2.8.1. Echocardiographic criteria for diagnosis of PPHN

1. Pulmonary arterial pressure >33% of the systemic arterial pressure.

2. Presence of right-to-left flow (that lasts >30% of the cardiac cycle) through the ductus arteriosus and/or foramen ovale.

3. TPV/RVET ratio <0.3 for mild PPHN and <0.23 for severe PPHN.

4. TAPSE <1 cm.

5. Right ventricular MPI >0.25.

6. D1/D2 ratio >0.81.

2.8.2. Evaluation of TTN

The modified TTN Silverman score (32, 33) (Table 1) will be used to assess the severity of the respiratory disorder. The sum of the points will correspond to the Silverman score (0–10 range; the higher the score, the more severe the respiratory distress).
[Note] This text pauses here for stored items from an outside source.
/-! ### Memory and tiles at their slots -/

/-- The address of a lane's access is A + B × size + SExt(OFS), modulo 2^64. A load whose lanes are all aligned, mapped and resident, outside replay,
asks each line's home once and queues its result; no register and no byte of memory changes at the slot (R177, R178). A store whose lanes are all
aligned, mapped and resident is held in its clause, with the data its registers have at the slot; it changes no byte of memory before its clause
commits (R40 rule 5, R177, R179). -/
def Obligations.MemorySlots : Prop :=
  ((∀ (c : Ctx) (f : FM) (size k : Nat), size < 2 ^ 64 →
       (fmAddr c f size k : Int) =
         (((c.src64 f.a k).toNat : Int) + (c.src32 f.b k).toInt * size + f.ofs.toInt) % 2 ^ 64)
   ∧ (∀ (f : FM), ∀ x ∈ [(Instr.ldN8 f, 1, false), (.ldI8 f, 1, false), (.ldN16 f, 2, false), (.ldI16 f, 2, false), (.ldB32 f, 4, false),
         (.ldB64 f, 8, false), (.sldB32 f, 4, true), (.sldB64 f, 8, true)],
     ∀ s g gr c s0 l, Ready s g gr c x.1 → replaying s gr.block.gang.slot = none → replaying s0 gr.block.gang.slot = none →
       checkAccs s gr.cu (groupPasid s gr) true { r := true }
         (if x.2.2 then [mkAcc 96 (fmAddr c f x.2.1 0) x.2.1 0 0]
          else (lanesOf (c.exec f.p)).map fun k => mkAcc k (fmAddr c f x.2.1 k) x.2.1 0 0) = (s0, .ok l []) →
       ∃ t c' gr', exec x.1 s = .next t ∧ t.group? g = some gr' ∧ gr'.ctx = some c' ∧ MemoryKept s t
         ∧ (∃ p, gr'.pend = gr.pend ++ [p] ∧ p.tok = x.1.tok ∧ p.instr = x.1 ∧ p.frag = c.entry ∧ p.nres = 0
             ∧ p.mask = (if x.2.2 then c.mask else c.exec f.p) ∧ p.wait.length = (linesOf l).length ∧ c'.wait = c.wait ++ p.wait)
         ∧ gr'.regs = gr.regs ∧ gr'.ents = gr.ents ∧ c'.stores = c.stores
         ∧ SlotKept x.1 c c' ∧ VectorsKept c c' ∧ ScalarsKept c c' ∧ PredicatesKept c c' ∧ FlagsKept c c'))
  ∧ (∀ (f : FM), ∀ x ∈ [(Instr.stN8 f, 1, false), (.stN16 f, 2, false), (.stB32 f, 4, false), (.stB64 f, 8, false), (.sstB32 f, 4, true),
         (.sstB64 f, 8, true)],
     ∀ s g gr c s0 l, Ready s g gr c x.1 →
       checkAccs s gr.cu (groupPasid s gr) true { w := true }
         (if x.2.2 then [mkAcc 96 (fmAddr c f x.2.1 0) x.2.1 (c.getS f.d.toNat) 0]
          else (lanesOf (c.exec f.p)).map fun k => mkAcc k (fmAddr c f x.2.1 k) x.2.1
            (if x.2.1 = 8 then c.src64 (.v f.d) k else (lane (c.view.getV f.d.toNat) k).setWidth 64) 0) = (s0, .ok l []) →
       ∃ t c' gr', exec x.1 s = .next t ∧ t.group? g = some gr' ∧ gr'.ctx = some c' ∧ MemoryKept s t
         ∧ c'.stores = c.stores ++ [{ slot := c.slot, tok := x.1.tok, ord := f.ord.toNat, scope := f.scope.toNat, accs := l }]
         ∧ gr'.regs = gr.regs ∧ gr'.ents = gr.ents
         ∧ SlotKept x.1 c c' ∧ VectorsKept c c' ∧ ScalarsKept c c' ∧ PredicatesKept c c' ∧ FlagsKept c c')

/-- PREF and RESHINT change no register, flag or byte of memory and never fault (R330). -/
def Obligations.HintsChangeNothing : Prop :=
  ∀ (f : FM), ∀ i ∈ [Instr.pref f, .reshint f], ∀ s g gr c, Ready s g gr c i →
    ∃ t c' gr', exec i s = .next t ∧ t.group? g = some gr' ∧ gr'.ctx = some c' ∧ MemoryKept s t ∧ gr'.regs = gr.regs
      ∧ SlotKept i c c' ∧ VectorsKept c c' ∧ ScalarsKept c c' ∧ PredicatesKept c c' ∧ FlagsKept c c' ∧ c'.stores = c.stores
Based on Szymanski et al.'s study (13) on the evaluation of TTN, we propose to use a modified LUS score in neonates with respiratory distress, which includes posterior instead of lateral lung fields, and a five-grade rating scale, where “0” corresponded to normal lung and “4” indicated the presence of pulmonary consolidations (13). The sum of all four area scores will be the total LUS score, which will range from 0 to 16.

For NIV, the following information will be collected: start time, total duration in days, initial/maximal pressure, and initial/maximal FiO₂.

2.9. Early termination

A patient can be withdrawn from the study at any stage following the decision of the principal investigator or withdrawal of consent from the parent/legal guardian. Early termination can also occur in the following cases:

• An adverse event (AE) likely related to the treatment intervention.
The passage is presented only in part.